___ Excerpted records ___
/-! ### updCtx -/

@[simp] theorem State.updCtx_now (s : State) (p k : Nat) (f : Ctx → Ctx) : (s.updCtx p k f).now = s.now := by
  simp [State.updCtx]
@[simp] theorem State.updCtx_agenda (s : State) (p k : Nat) (f : Ctx → Ctx) : (s.updCtx p k f).agenda = s.agenda := by
  simp [State.updCtx]
@[simp] theorem State.updCtx_turn (s : State) (p k : Nat) (f : Ctx → Ctx) : (s.updCtx p k f).turn = s.turn := by
  simp [State.updCtx]
@[simp] theorem State.updCtx_mem (s : State) (p k : Nat) (f : Ctx → Ctx) : (s.updCtx p k f).mem = s.mem := by
  simp [State.updCtx]
@[simp] theorem State.updCtx_bad (s : State) (p k : Nat) (f : Ctx → Ctx) : (s.updCtx p k f).bad = s.bad := by
  simp [State.updCtx]
@[simp] theorem State.updCtx_hostMem (s : State) (p k : Nat) (f : Ctx → Ctx) : (s.updCtx p k f).hostMem = s.hostMem := by
  simp [State.updCtx]
@[simp] theorem State.updCtx_hub (s : State) (p k : Nat) (f : Ctx → Ctx) : (s.updCtx p k f).hub = s.hub := by
  simp [State.updCtx]
@[simp] theorem State.updCtx_draws (s : State) (p k : Nat) (f : Ctx → Ctx) : (s.updCtx p k f).draws = s.draws := by
  simp [State.updCtx]
@[simp] theorem State.updCtx_noise (s : State) (p k : Nat) (f : Ctx → Ctx) : (s.updCtx p k f).noise = s.noise := by
  simp [State.updCtx]
@[simp] theorem State.updCtx_fetched (s : State) (p k : Nat) (f : Ctx → Ctx) : (s.updCtx p k f).fetched = s.fetched := by
  simp [State.updCtx]
@[simp] theorem State.updCtx_issueSeq (s : State) (p k : Nat) (f : Ctx → Ctx) : (s.updCtx p k f).issueSeq = s.issueSeq := by
  simp [State.updCtx]
@[simp] theorem State.updCtx_images (s : State) (p k : Nat) (f : Ctx → Ctx) : (s.updCtx p k f).images = s.images := by
  simp [State.updCtx]
@[simp] theorem State.updCtx_saved (s : State) (p k : Nat) (f : Ctx → Ctx) : (s.updCtx p k f).saved = s.saved := by
  simp [State.updCtx]

/-! ### onCore -/

@[simp] theorem State.onCore_now (s : State) (f : Core → Core) : (s.onCore f).now = s.now := rfl
@[simp] theorem State.onCore_agenda (s : State) (f : Core → Core) : (s.onCore f).agenda = s.agenda := rfl
@[simp] theorem State.onCore_others (s : State) (f : Core → Core) : (s.onCore f).others = s.others := rfl
@[simp] theorem State.onCore_turn (s : State) (f : Core → Core) : (s.onCore f).turn = s.turn := rfl
@[simp] theorem State.onCore_mem (s : State) (f : Core → Core) : (s.onCore f).mem = s.mem := rfl
@[simp] theorem State.onCore_bad (s : State) (f : Core → Core) : (s.onCore f).bad = s.bad := rfl
@[simp] theorem State.onCore_hostMem (s : State) (f : Core → Core) : (s.onCore f).hostMem = s.hostMem := rfl
@[simp] theorem State.onCore_hub (s : State) (f : Core → Core) : (s.onCore f).hub = s.hub := rfl
@[simp] theorem State.onCore_draws (s : State) (f : Core → Core) : (s.onCore f).draws = s.draws := rfl
@[simp] theorem State.onCore_noise (s : State) (f : Core → Core) : (s.onCore f).noise = s.noise := rfl
@[simp] theorem State.onCore_fetched (s : State) (f : Core → Core) : (s.onCore f).fetched = s.fetched := rfl
@[simp] theorem State.onCore_issueSeq (s : State) (f : Core → Core) : (s.onCore f).issueSeq = s.issueSeq := rfl
@[simp] theorem State.onCore_images (s : State) (f : Core → Core) : (s.onCore f).images = s.images := rfl
@[simp] theorem State.onCore_saved (s : State) (f : Core → Core) : (s.onCore f).saved = s.saved := rfl

/-! ### onCtx -/

@[simp] theorem State.onCtx_now (s : State) (f : Ctx → Ctx) : (s.onCtx f).now = s.now := rfl
@[simp] theorem State.onCtx_agenda (s : State) (f : Ctx → Ctx) : (s.onCtx f).agenda = s.agenda := rfl
@[simp] theorem State.onCtx_others (s : State) (f : Ctx → Ctx) : (s.onCtx f).others = s.others := rfl
@[simp] theorem State.onCtx_turn (s : State) (f : Ctx → Ctx) : (s.onCtx f).turn = s.turn := rfl
@[simp] theorem State.onCtx_mem (s : State) (f : Ctx → Ctx) : (s.onCtx f).mem = s.mem := rfl
@[simp] theorem State.onCtx_bad (s : State) (f : Ctx → Ctx) : (s.onCtx f).bad = s.bad := rfl
@[simp] theorem State.onCtx_hostMem (s : State) (f : Ctx → Ctx) : (s.onCtx f).hostMem = s.hostMem := rfl
@[simp] theorem State.onCtx_hub (s : State) (f : Ctx → Ctx) : (s.onCtx f).hub = s.hub := rfl
@[simp] theorem State.onCtx_draws (s : State) (f : Ctx → Ctx) : (s.onCtx f).draws = s.draws := rfl
@[simp] theorem State.onCtx_noise (s : State) (f : Ctx → Ctx) : (s.onCtx f).noise = s.noise := rfl
@[simp] theorem State.onCtx_fetched (s : State) (f : Ctx → Ctx) : (s.onCtx f).fetched = s.fetched := rfl
@[simp] theorem State.onCtx_issueSeq (s : State) (f : Ctx → Ctx) : (s.onCtx f).issueSeq = s.issueSeq := rfl
@[simp] theorem State.onCtx_images (s : State) (f : Ctx → Ctx) : (s.onCtx f).images = s.images := rfl
@[simp] theorem State.onCtx_saved (s : State) (f : Ctx → Ctx) : (s.onCtx f).saved = s.saved := rfl

/-! ### onFlow -/

@[simp] theorem State.onFlow_now (s : State) (f : Flow → Flow) : (s.onFlow f).now = s.now := rfl
@[simp] theorem State.onFlow_agenda (s : State) (f : Flow → Flow) : (s.onFlow f).agenda = s.agenda := rfl
@[simp] theorem State.onFlow_others (s : State) (f : Flow → Flow) : (s.onFlow f).others = s.others := rfl
@[simp] theorem State.onFlow_turn (s : State) (f : Flow → Flow) : (s.onFlow f).turn = s.turn := rfl
@[simp] theorem State.onFlow_mem (s : State) (f : Flow → Flow) : (s.onFlow f).mem = s.mem := rfl
@[simp] theorem State.onFlow_bad (s : State) (f : Flow → Flow) : (s.onFlow f).bad = s.bad := rfl
@[simp] theorem State.onFlow_hostMem (s : State) (f : Flow → Flow) : (s.onFlow f).hostMem = s.hostMem := rfl
@[simp] theorem State.onFlow_hub (s : State) (f : Flow → Flow) : (s.onFlow f).hub = s.hub := rfl
@[simp] theorem State.onFlow_draws (s : State) (f : Flow → Flow) : (s.onFlow f).draws = s.draws := rfl
@[simp] theorem State.onFlow_noise (s : State) (f : Flow → Flow) : (s.onFlow f).noise = s.noise := rfl
@[simp] theorem State.onFlow_fetched (s : State) (f : Flow → Flow) : (s.onFlow f).fetched = s.fetched := rfl
@[simp] theorem State.onFlow_issueSeq (s : State) (f : Flow → Flow) : (s.onFlow f).issueSeq = s.issueSeq := rfl
@[simp] theorem State.onFlow_images (s : State) (f : Flow → Flow) : (s.onFlow f).images = s.images := rfl
@[simp] theorem State.onFlow_saved (s : State) (f : Flow → Flow) : (s.onFlow f).saved = s.saved := rfl

/-! ### onHub -/

@[simp] theorem State.onHub_now (s : State) (f : Hub → Hub) : (s.onHub f).now = s.now := rfl
@[simp] theorem State.onHub_agenda (s : State) (f : Hub → Hub) : (s.onHub f).agenda = s.agenda := rfl
@[simp] theorem State.onHub_core (s : State) (f : Hub → Hub) : (s.onHub f).core = s.core := rfl
@[simp] theorem State.onHub_others (s : State) (f : Hub → Hub) : (s.onHub f).others = s.others := rfl
@[simp] theorem State.onHub_turn (s : State) (f : Hub → Hub) : (s.onHub f).turn = s.turn := rfl
@[simp] theorem State.onHub_mem (s : State) (f : Hub → Hub) : (s.onHub f).mem = s.mem := rfl
@[simp] theorem State.onHub_bad (s : State) (f : Hub → Hub) : (s.onHub f).bad = s.bad := rfl
@[simp] theorem State.onHub_hostMem (s : State) (f : Hub → Hub) : (s.onHub f).hostMem = s.hostMem := rfl
@[simp] theorem State.onHub_draws (s : State) (f : Hub → Hub) : (s.onHub f).draws = s.draws := rfl
@[simp] theorem State.onHub_noise (s : State) (f : Hub → Hub) : (s.onHub f).noise = s.noise := rfl
@[simp] theorem State.onHub_fetched (s : State) (f : Hub → Hub) : (s.onHub f).fetched = s.fetched := rfl
@[simp] theorem State.onHub_issueSeq (s : State) (f : Hub → Hub) : (s.onHub f).issueSeq = s.issueSeq := rfl
@[simp] theorem State.onHub_images (s : State) (f : Hub → Hub) : (s.onHub f).images = s.images := rfl
@[simp] theorem State.onHub_saved (s : State) (f : Hub → Hub) : (s.onHub f).saved = s.saved := rfl

/-! ### onPart -/

@[simp] theorem State.onPart_now (s : State) (n : Nat) (f : Part → Part) : (s.onPart n f).now = s.now := rfl
@[simp] theorem State.onPart_agenda (s : State) (n : Nat) (f : Part → Part) : (s.onPart n f).agenda = s.agenda := rfl
@[simp] theorem State.onPart_core (s : State) (n : Nat) (f : Part → Part) : (s.onPart n f).core = s.core := rfl
@[simp] theorem State.onPart_others (s : State) (n : Nat) (f : Part → Part) : (s.onPart n f).others = s.others := rfl
@[simp] theorem State.onPart_turn (s : State) (n : Nat) (f : Part → Part) : (s.onPart n f).turn = s.turn := rfl
@[simp] theorem State.onPart_mem (s : State) (n : Nat) (f : Part → Part) : (s.onPart n f).mem = s.mem := rfl
@[simp] theorem State.onPart_bad (s : State) (n : Nat) (f : Part → Part) : (s.onPart n f).bad = s.bad := rfl
@[simp] theorem State.onPart_hostMem (s : State) (n : Nat) (f : Part → Part) : (s.onPart n f).hostMem = s.hostMem := rfl
@[simp] theorem State.onPart_draws (s : State) (n : Nat) (f : Part → Part) : (s.onPart n f).draws = s.draws := rfl
@[simp] theorem State.onPart_noise (s : State) (n : Nat) (f : Part → Part) : (s.onPart n f).noise = s.noise := rfl
@[simp] theorem State.onPart_fetched (s : State) (n : Nat) (f : Part → Part) : (s.onPart n f).fetched = s.fetched := rfl
@[simp] theorem State.onPart_issueSeq (s : State) (n : Nat) (f : Part → Part) : (s.onPart n f).issueSeq = s.issueSeq := rfl
@[simp] theorem State.onPart_images (s : State) (n : Nat) (f : Part → Part) : (s.onPart n f).images = s.images := rfl
@[simp] theorem State.onPart_saved (s : State) (n : Nat) (f : Part → Part) : (s.onPart n f).saved = s.saved := rfl

/-! ### mapCores -/

@[simp] theorem State.mapCores_now (s : State) (f : Core → Core) : (s.mapCores f).now = s.now := rfl
@[simp] theorem State.mapCores_agenda (s : State) (f : Core → Core) : (s.mapCores f).agenda = s.agenda := rfl
@[simp] theorem State.mapCores_turn (s : State) (f : Core → Core) : (s.mapCores f).turn = s.turn := rfl
@[simp] theorem State.mapCores_mem (s : State) (f : Core → Core) : (s.mapCores f).mem = s.mem := rfl
@[simp] theorem State.mapCores_bad (s : State) (f : Core → Core) : (s.mapCores f).bad = s.bad := rfl
@[simp] theorem State.mapCores_hostMem (s : State) (f : Core → Core) : (s.mapCores f).hostMem = s.hostMem := rfl
@[simp] theorem State.mapCores_hub (s : State) (f : Core → Core) : (s.mapCores f).hub = s.hub := rfl
@[simp] theorem State.mapCores_draws (s : State) (f : Core → Core) : (s.mapCores f).draws = s.draws := rfl
@[simp] theorem State.mapCores_noise (s : State) (f : Core → Core) : (s.mapCores f).noise = s.noise := rfl
@[simp] theorem State.mapCores_fetched (s : State) (f : Core → Core) : (s.mapCores f).fetched = s.fetched := rfl
@[simp] theorem State.mapCores_issueSeq (s : State) (f : Core → Core) : (s.mapCores f).issueSeq = s.issueSeq := rfl
@[simp] theorem State.mapCores_images (s : State) (f : Core → Core) : (s.mapCores f).images = s.images := rfl
@[simp] theorem State.mapCores_saved (s : State) (f : Core → Core) : (s.mapCores f).saved = s.saved := rfl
___
◆ Instructions to follow:
When the line with "### onCore -/" is reached in the data above, start copying there, and copy each line exactly until the line with "(s.onCore f).mem = s.mem := rfl" has been copied; copy nothing else.

◆ Problem solution:
/-! ### onCore -/

@[simp] theorem State.onCore_now (s : State) (f : Core → Core) : (s.onCore f).now = s.now := rfl
@[simp] theorem State.onCore_agenda (s : State) (f : Core → Core) : (s.onCore f).agenda = s.agenda := rfl
@[simp] theorem State.onCore_others (s : State) (f : Core → Core) : (s.onCore f).others = s.others := rfl
@[simp] theorem State.onCore_turn (s : State) (f : Core → Core) : (s.onCore f).turn = s.turn := rfl
@[simp] theorem State.onCore_mem (s : State) (f : Core → Core) : (s.onCore f).mem = s.mem := rfl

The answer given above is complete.